It is known that the total phenol content of the banana increases with maturity. In our experiment, we observed that the total phenol contents of the UV-C treated peels were higher than CK. The total phenol contents showed an upward accumulation content in the UV-C treated banana as well as CK. Overall, we observed that the phenolics contents didn’t differ significantly between UV-C and CK except on eighth day. These observations suggest that total phenols content increases with maturity and that the UV-C treatment has minor effect on the total phenols content and such an effect can be seen from day 8 (Figure 2D). On the contrary, a sharp increase in the total flavonoids content was observed with the increase in storage time (Figure 2E). UV-C treatment significantly affected (increased) the total flavonoids content in M. nana peels except for day 12 of storage.

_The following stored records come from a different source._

/-- An accepted write takes effect (17 R517): at the next boundary where its rule says so. -/
def State.putValue (s : State) (r : Requester) (key v : Nat) : State :=
  if isCounterKey key then
    let staged := s.ledger.staged.filter fun w => !(w.1 == key / 256 && w.2.1 == key % 256)
    { s with ledger := { s.ledger with staged := staged ++ [(key / 256, key % 256, v)] } }
  else if s.waitsForBell key then { s with dict := { s.dict with staged := Tbl.set s.dict.staged key v } }
  else match s.writeSpecial r key v with
    | some s' => s'
    | none => s.putKey key v

/-- A write of an object's whole value: its code. -/
def State.dictWrite (s : State) (r : Requester) (index sub v : Nat) : State × Nat :=
  let key := 256 * index + sub
  match s.precheck r index sub true with
  | (0, some row) =>
    let code := if row.ty.isTable then 9 else s.writeCode r row key v
    let s := if code = 0 then s.putValue r key v else s
    (s.record r index sub code, code)
  | (code, _) => (s.record r index sub code, code)

/-- The whole value that a written word stands for: a long object takes the rest from the requester's long
buffer (17 R509). -/
def State.wordValue (s : State) (r : Requester) (index sub word : Nat) : Nat :=
  match dictRow index sub with
  | some row =>
    if row.ty.long then word % 2 ^ 64 + bits (s.req r).long 64 (8 * row.ty.size - 64) * 2 ^ 64 else word
  | none => word

/-! ### Table transfers (17 R510, R511) -/

/-- A descriptor is in order for a table. -/
def descriptorOk (d size entry : Nat) : Bool :=
  let off := bits d 64 32
  let n := bits d 96 32
  bits d 0 64 % 64 == 0 && off % entry == 0 && n % entry == 0 && decide (off + n ≤ size) && bits d 129 127 == 0

/-- The access is over BAR0. -/
def onBar : Requester → Bool
  | .pf0 | .vf _ => true
  | _ => false

/-- A write of a table's word (17 R510): its code. -/
def State.tableStart (s : State) (r : Requester) (index sub word : Nat) : State × Nat :=
  let key := 256 * index + sub
  match s.precheck r index sub false with
  | (0, some row) =>
    match row.ty with
    | .table size entry =>
      let x := s.req r
      let d := x.long % 2 ^ 256
      let code :=
        if s.obj Obj.securityMode = 1 && sealedOut r then 2
        else if !onBar r then 9
        else if word ≠ 1 then 4
        else if x.state = 1 then 8
        else if !descriptorOk d size entry then 4
        else 0
      let s := if code = 0 then
          s.setReq r { x with state := 1, tcode := 0, moved := 0, key := key, descriptor := d }
        else s
      (s.record r index sub code, code)
    | _ => (s, 9)
  | (code, _) => (s.record r index sub code, code)

/-- The bank tables that are locked (06 R209). -/
def State.bankLocked (s : State) (key : Nat) : Bool :=
  let bank := if key = Obj.leafTableA.key || key = Obj.bundleTableA.key then some 0
    else if key = Obj.leafTableB.key || key = Obj.bundleTableB.key then some 1 else none
  match bank with
  | none => false
  | some b => s.switch.bank == b || s.switch.guardEnd.isSome
      || match s.switch.switch with
        | some w => w.passed == some true
        | none => false

/-- An entry of ledger_list names an object of the die of up to 8 bytes (16 R496). -/
def listEntryOk (w : Nat) : Bool :=
  let index := bits w 8 16
  let sub := bits w 0 8
  decide (w < 2 ^ 24) && !isMgmtKey (256 * index + sub) && match dictRow index sub with
    | some r => !r.ty.isTable && decide (r.ty.size ≤ 8)
    | none => false

/-- A layout entry's table lies in its store, of at most as many buckets as its order may give (08 R249, R250). -/
def layoutOk (key w : Nat) : Bool :=
  let v4 := key == Obj.lpm4Layout.key
  !bit w 31 || (decide (bits w 16 5 ≤ (if v4 then 16 else 15))
    && decide (bits w 0 16 + 2 ^ bits w 16 5 ≤ (if v4 then 65536 else 32768)))

/-- Write one entry of a table: its code. -/
def State.tableEntryWrite (s : State) (r : Requester) (key off : Nat) (bs : List Byte) : State × Nat :=
  if s.bankLocked key || (key = Obj.ledgerList.key && s.flag Obj.ledgerEnable) then (s, 5)
  else if key = Obj.ledgerList.key && !listEntryOk (leNat bs) then (s, 9)
  else if (key = Obj.lpm4Layout.key || key = Obj.lpm6Layout.key) && !layoutOk key (leNat bs) then (s, 9)
  else if key = Obj.bundleStore.key && s.host.committing.isSome then (s, 8)
  else match segTable key with
    | some a =>
      match Tbl.find s.service.locks (segOf (a + off)) with
      | none => (s, 5)
      | some l => if l.holder == r then (s.segWrite (a + off) bs, 0) else (s, 8)
    | none => (s.writeTable key off bs, 0)

/-- Write entries in order until one is refused: code and bytes written. -/
def State.tableWrite (s : State) (r : Requester) (key off done : Nat) : List (List Byte) → State × Nat × Nat
  | [] => (s, 0, done)
  | e :: es =>
    match s.tableEntryWrite r key off e with
    | (s, 0) => s.tableWrite r key (off + e.length) (done + e.length) es
    | (s, code) => (s, code, done)

/-- A write of entries with the object's own checks: access code, class, bytes written. -/
def State.tableStore (s : State) (r : Requester) (row : ObjRow) (key off : Nat) (bs : List Byte) : State × Nat × Nat :=
  match row.ty with
  | .table _ entry =>
    if row.acc == .ro then (s, 3, 0)
    else if !s.permits (s.clsOf r) (key / 256) (key % 256) true then (s, 2, 0)
    else s.tableWrite r key off 0 (pieces entry (bs.length + 1) bs)
  | _ => (s, 9, 0)

/-- The PCIe function of a requester: 0 for PF0, v for VF v. -/
def functionOf : Requester → Nat
  | .vf v => v.val + 1
  | _ => 0

/-- Attributes of a function's accesses (16 R493). -/
def State.functionAttrs (s : State) (fn : Nat) : EventAttrs :=
  if fn = 0 then { privilege := some 1, masters := [(3, 0)] }
  else
    let b := s.vfBindingOf fn
    { privilege := some (if b.2.1 then 2 else 3), pitch := if b.2.1 then none else some b.2.2, masters := [(3, fn)] }

/-- The functions whose requests are sent: link up, Bus Master Enable set (18 R549, R553). -/
def State.mayMaster (s : State) (fn : Nat) : Bool := s.host.link == .up && s.host.busMaster.contains fn

/-- A table transfer ends (17 R510, R511; 18 R552, R556). -/
def State.transferEnd (s : State) (r : Requester) (data : List Byte) (hostError : Bool) : State :=
  let x := s.req r
  if x.state ≠ 1 then s
  else
    let key := x.key
    let host := bits x.descriptor 0 64
    let off := bits x.descriptor 64 32
    let n := bits x.descriptor 96 32
    let inward := bit x.descriptor 128
    let fn := functionOf r
    let bad := hostError || !s.mayMaster fn
    let finish := fun (s : State) (code moved : Nat) =>
      let s := s.setReq r { s.req r with
        state := if code = 0 then 2 else 3, tcode := code, moved := moved }
      s.interrupt fn (if fn = 0 then 2 else 0)
    match dictRow (key / 256) (key % 256) with
    | none => finish s 1 0
    | some row =>
      if bad then finish (s.bump Obj.hostErrors) 7 0
      else if !inward then
        let size := match row.ty with
          | .table _ e => e
          | _ => 1
        let bs := s.tableBytes row key size off n
        let s := s.countHost n true ((s.functionAttrs fn).at (0x200000000000 + host))
        let ep := match segTable key with
          | some a => s.badUnits (a + off) n
          | none => []
        finish { s with out := { s.out with hostWrite := some (host, bs), hostEp := ep } } 0 n
      else
        let s := s.countHost n false ((s.functionAttrs fn).at (0x200000000000 + host))
        let (s, code, moved) := s.tableStore r row key off (data.take n)
        finish s code moved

Phenylalanine ammonia lyase (PAL) plays important roles in resistance to stresses (low temperature, drought, UV irradiation) in plants. The activity of PAL increased with the prolongation of the storage time. Considering the effect of UV-C treatment, we noticed that PAL activity of the treatment group was significantly higher than control group at all time points particularly at day 8 (Figure 2F). It could be stated that UV-C treatment causes an increase in PAL activity and therefore protects banana from abiotic stresses. On the other hand, we also studied the effect of UV-C on the activity of superoxide dismutase (SOD), and peroxidase (POD), which are indispensable enzymes for anti-oxidation and anti-aging systems. The SOD activity of the two groups of banana fruits decreased briefly in the early stage of storage, and then increased significantly. During the storage period, the SOD activity of the treatment group was always higher than that of the control group, and the difference was extremely significant (p < 0.01). The difference was the largest on the eighth day. The SOD activity of the treatment group was 4.75 times that of the control group. (Figure 2G). The results show that UV-C treatment can effectively induce the increase of SOD activity of banana fruits, which is beneficial to the elimination of oxygen free radicals generated by the ripening and senescence during storage. The activity of the key enzyme in the antioxidant system of plants i.e., POD was increased with UV-C treatment however, the differences were not significant until day 8; significant differences were observed from day 12 and later (Figure 2H). These observations suggest that the UV-C treatment enhances the activity of POD and hence activates the antioxidant system in banana peels.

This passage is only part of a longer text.